# Best Tank Temp



## pack-rat (Aug 2, 2010)

I have a very basic question that I wanted to get opinions on. What is the best or optimum tank temperature for Malawi mbuna?

The profile pages all show 78 to 82F for the fish that I have (labs, acei, maingano, socolofi), while other aquarium sites I have visited show a wider range of 72 to 82F. I read an article in the forum library and it quoted a range of 76 to 79F. I suppose I could shoot for 78 to 79F and be inside each of these ranges, but I wanted to see of others have input or opinions on this.

I saw a thread a couple of months ago that implied that higher temps, within the acceptable range, were more conducive to spawning, and this is one reason that I am working the issue (I have not had any spawns over the winter and wonder if my tank temp is too low for it).

Thanks for input.


----------



## xxbenjamminxx (Jan 22, 2011)

Well from what I read the Malawi lake can reach temps down to around the 72-73 range but the most common temp I have found is always around the 78 mark.

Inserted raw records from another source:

-- ==== Sys2Proof/Laws/State.lean ====
section
/-! SUPPORT. One lemma for each field of State under each update of it, so that no proof unfolds a record update. -/

namespace Sys2Proof.Machine

variable (s : State)

/-! updMotif leaves every field but motifs. -/

@[simp] theorem updMotif_clock (uid : Nat) (f : Motif → Motif) : (updMotif s uid f).clock = s.clock := rfl
@[simp] theorem updMotif_wallBase (uid : Nat) (f : Motif → Motif) : (updMotif s uid f).wallBase = s.wallBase := rfl
@[simp] theorem updMotif_mem (uid : Nat) (f : Motif → Motif) : (updMotif s uid f).mem = s.mem := rfl
@[simp] theorem updMotif_tags (uid : Nat) (f : Motif → Motif) : (updMotif s uid f).tags = s.tags := rfl
@[simp] theorem updMotif_latent (uid : Nat) (f : Motif → Motif) : (updMotif s uid f).latent = s.latent := rfl
@[simp] theorem updMotif_granules (uid : Nat) (f : Motif → Motif) : (updMotif s uid f).granules = s.granules := rfl
@[simp] theorem updMotif_tier2Granules (uid : Nat) (f : Motif → Motif) : (updMotif s uid f).tier2Granules = s.tier2Granules := rfl
@[simp] theorem updMotif_frames (uid : Nat) (f : Motif → Motif) : (updMotif s uid f).frames = s.frames := rfl
@[simp] theorem updMotif_tier2 (uid : Nat) (f : Motif → Motif) : (updMotif s uid f).tier2 = s.tier2 := rfl
@[simp] theorem updMotif_tier2Tags (uid : Nat) (f : Motif → Motif) : (updMotif s uid f).tier2Tags = s.tier2Tags := rfl
@[simp] theorem updMotif_window (uid : Nat) (f : Motif → Motif) : (updMotif s uid f).window = s.window := rfl
@[simp] theorem updMotif_hostMem (uid : Nat) (f : Motif → Motif) : (updMotif s uid f).hostMem = s.hostMem := rfl
@[simp] theorem updMotif_hostBus (uid : Nat) (f : Motif → Motif) : (updMotif s uid f).hostBus = s.hostBus := rfl
@[simp] theorem updMotif_hostLines (uid : Nat) (f : Motif → Motif) : (updMotif s uid f).hostLines = s.hostLines := rfl
@[simp] theorem updMotif_pendStores (uid : Nat) (f : Motif → Motif) : (updMotif s uid f).pendStores = s.pendStores := rfl
@[simp] theorem updMotif_clusters (uid : Nat) (f : Motif → Motif) : (updMotif s uid f).clusters = s.clusters := rfl
@[simp] theorem updMotif_quadcap (uid : Nat) (f : Motif → Motif) : (updMotif s uid f).quadcap = s.quadcap := rfl
@[simp] theorem updMotif_vdevs (uid : Nat) (f : Motif → Motif) : (updMotif s uid f).vdevs = s.vdevs := rfl
@[simp] theorem updMotif_rings (uid : Nat) (f : Motif → Motif) : (updMotif s uid f).rings = s.rings := rfl
@[simp] theorem updMotif_hoop (uid : Nat) (f : Motif → Motif) : (updMotif s uid f).hoop = s.hoop := rfl
@[simp] theorem updMotif_hoopAt (uid : Nat) (f : Motif → Motif) : (updMotif s uid f).hoopAt = s.hoopAt := rfl
@[simp] theorem updMotif_records (uid : Nat) (f : Motif → Motif) : (updMotif s uid f).records = s.records := rfl
@[simp] theorem updMotif_contexts (uid : Nat) (f : Motif → Motif) : (updMotif s uid f).contexts = s.contexts := rfl
@[simp] theorem updMotif_nextUid (uid : Nat) (f : Motif → Motif) : (updMotif s uid f).nextUid = s.nextUid := rfl
@[simp] theorem updMotif_faults (uid : Nat) (f : Motif → Motif) : (updMotif s uid f).faults = s.faults := rfl
@[simp] theorem updMotif_nextTag (uid : Nat) (f : Motif → Motif) : (updMotif s uid f).nextTag = s.nextTag := rfl
@[simp] theorem updMotif_ats (uid : Nat) (f : Motif → Motif) : (updMotif s uid f).ats = s.ats := rfl
@[simp] theorem updMotif_pri (uid : Nat) (f : Motif → Motif) : (updMotif s uid f).pri = s.pri := rfl
@[simp] theorem updMotif_hostTlbSuccess (uid : Nat) (f : Motif → Motif) : (updMotif s uid f).hostTlbSuccess = s.hostTlbSuccess := rfl
@[simp] theorem updMotif_hostRefused (uid : Nat) (f : Motif → Motif) : (updMotif s uid f).hostRefused = s.hostRefused := rfl
@[simp] theorem updMotif_walkCaches (uid : Nat) (f : Motif → Motif) : (updMotif s uid f).walkCaches = s.walkCaches := rfl
@[simp] theorem updMotif_firstRead (uid : Nat) (f : Motif → Motif) : (updMotif s uid f).firstRead = s.firstRead := rfl
@[simp] theorem updMotif_invs (uid : Nat) (f : Motif → Motif) : (updMotif s uid f).invs = s.invs := rfl
@[simp] theorem updMotif_jobs (uid : Nat) (f : Motif → Motif) : (updMotif s uid f).jobs = s.jobs := rfl
@[simp] theorem updMotif_images (uid : Nat) (f : Motif → Motif) : (updMotif s uid f).images = s.images := rfl
@[simp] theorem updMotif_restores (uid : Nat) (f : Motif → Motif) : (updMotif s uid f).restores = s.restores := rfl
@[simp] theorem updMotif_requests (uid : Nat) (f : Motif → Motif) : (updMotif s uid f).requests = s.requests := rfl
@[simp] theorem updMotif_rxHeld (uid : Nat) (f : Motif → Motif) : (updMotif s uid f).rxHeld = s.rxHeld := rfl
@[simp] theorem updMotif_rxFailed (uid : Nat) (f : Motif → Motif) : (updMotif s uid f).rxFailed = s.rxFailed := rfl
@[simp] theorem updMotif_nextRtag (uid : Nat) (f : Motif → Motif) : (updMotif s uid f).nextRtag = s.nextRtag := rfl
@[simp] theorem updMotif_links (uid : Nat) (f : Motif → Motif) : (updMotif s uid f).links = s.links := rfl
@[simp] theorem updMotif_arbiters (uid : Nat) (f : Motif → Motif) : (updMotif s uid f).arbiters = s.arbiters := rfl
@[simp] theorem updMotif_published (uid : Nat) (f : Motif → Motif) : (updMotif s uid f).published = s.published := rfl
@[simp] theorem updMotif_pfAccepted (uid : Nat) (f : Motif → Motif) : (updMotif s uid f).pfAccepted = s.pfAccepted := rfl
@[simp] theorem updMotif_pfAllowed (uid : Nat) (f : Motif → Motif) : (updMotif s uid f).pfAllowed = s.pfAllowed := rfl
@[simp] theorem updMotif_weights (uid : Nat) (f : Motif → Motif) : (updMotif s uid f).weights = s.weights := rfl
@[simp] theorem updMotif_commit (uid : Nat) (f : Motif → Motif) : (updMotif s uid f).commit = s.commit := rfl
@[simp] theorem updMotif_ifst (uid : Nat) (f : Motif → Motif) : (updMotif s uid f).ifst = s.ifst := rfl
@[simp] theorem updMotif_s2faultq (uid : Nat) (f : Motif → Motif) : (updMotif s uid f).s2faultq = s.s2faultq := rfl
@[simp] theorem updMotif_syslog (uid : Nat) (f : Motif → Motif) : (updMotif s uid f).syslog = s.syslog := rfl
@[simp] theorem updMotif_recovery (uid : Nat) (f : Motif → Motif) : (updMotif s uid f).recovery = s.recovery := rfl
@[simp] theorem updMotif_recoveryAddr (uid : Nat) (f : Motif → Motif) : (updMotif s uid f).recoveryAddr = s.recoveryAddr := rfl
@[simp] theorem updMotif_recoveryLen (uid : Nat) (f : Motif → Motif) : (updMotif s uid f).recoveryLen = s.recoveryLen := rfl
@[simp] theorem updMotif_recoveryStatus (uid : Nat) (f : Motif → Motif) : (updMotif s uid f).recoveryStatus = s.recoveryStatus := rfl
@[simp] theorem updMotif_svn (uid : Nat) (f : Motif → Motif) : (updMotif s uid f).svn = s.svn := rfl
@[simp] theorem updMotif_svnFloor (uid : Nat) (f : Motif → Motif) : (updMotif s uid f).svnFloor = s.svnFloor := rfl
@[simp] theorem updMotif_revoked (uid : Nat) (f : Motif → Motif) : (updMotif s uid f).revoked = s.revoked := rfl
@[simp] theorem updMotif_digests (uid : Nat) (f : Motif → Motif) : (updMotif s uid f).digests = s.digests := rfl
@[simp] theorem updMotif_lmsIndex (uid : Nat) (f : Motif → Motif) : (updMotif s uid f).lmsIndex = s.lmsIndex := rfl
@[simp] theorem updMotif_heldDies (uid : Nat) (f : Motif → Motif) : (updMotif s uid f).heldDies = s.heldDies := rfl
@[simp] theorem updMotif_hotDies (uid : Nat) (f : Motif → Motif) : (updMotif s uid f).hotDies = s.hotDies := rfl
@[simp] theorem updMotif_unitLanes (uid : Nat) (f : Motif → Motif) : (updMotif s uid f).unitLanes = s.unitLanes := rfl
@[simp] theorem updMotif_dies (uid : Nat) (f : Motif → Motif) : (updMotif s uid f).dies = s.dies := rfl
@[simp] theorem updMotif_out (uid : Nat) (f : Motif → Motif) : (updMotif s uid f).out = s.out := rfl
@[simp] theorem updMotif_agenda (uid : Nat) (f : Motif → Motif) : (updMotif s uid f).agenda = s.agenda := rfl
@[simp] theorem updMotif_cur (uid : Nat) (f : Motif → Motif) : (updMotif s uid f).cur = s.cur := rfl
@[simp] theorem updMotif_weak (uid : Nat) (f : Motif → Motif) : (updMotif s uid f).weak = s.weak := rfl
@[simp] theorem updMotif_free (uid : Nat) (f : Motif → Motif) : (updMotif s uid f).free = s.free := rfl
@[simp] theorem updMotif_turnNo (uid : Nat) (f : Motif → Motif) : (updMotif s uid f).turnNo = s.turnNo := rfl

I have had mine holding steady around 77-78 on digital thermometer and have 3 Demansoni's holding right now. As others have posted I have been feeding frozen brine shrimp about once a month and been doing frequent large water changes to simulate the rainy seasons which is supposibly the time that the spawn goes on. About the brine shrimp I have read that it is the added protein to the diet that stimlulates it and literally after a few hours of the brine shrimp feed I had noticed the other 2 holding. Prob a coincidence, but it seems to be working for me and is just my 2 cents.


----------



## John27 (Jun 6, 2010)

I have alot of success with keeping them at 78F, others insist on temps closer to 76F. I wouldn't go higher than 78, much warmer and your going to get alot of aggression. Mine breed quite often at 78, and aren't too horribly aggressive. The main thing is keeping it constant! Like most things in fishkeeping, consistency can often outweigh less than idea figures.


----------



## DJRansome (Oct 29, 2005)

I shoot for 78 and when checking temps on my tanks I see anything from 78 to 80.


----------



## NewNoise21 (Feb 14, 2011)

I keep my 110g at 79 but warm water definitely increases breeding and aggression. I'll unplug it for a few hours and let it get to 75 and that calms them down.


----------



## dielikemoviestars (Oct 23, 2007)

I keep my juvies ~80-82. I know, warm, but I've never had problems with it. At 3-4" I usually turn it down to 76-78 to keep them from going crazy.


----------



## greggb (Feb 4, 2010)

I once had a tank get up to 96 degrees after a heater malfunctioned and jammed constantly on. I noticed the fish were acting kind of funny (1/2" fry). When I reached into the tank the water felt almost as warm as my body temperature... I was amazed that the fish were still alive.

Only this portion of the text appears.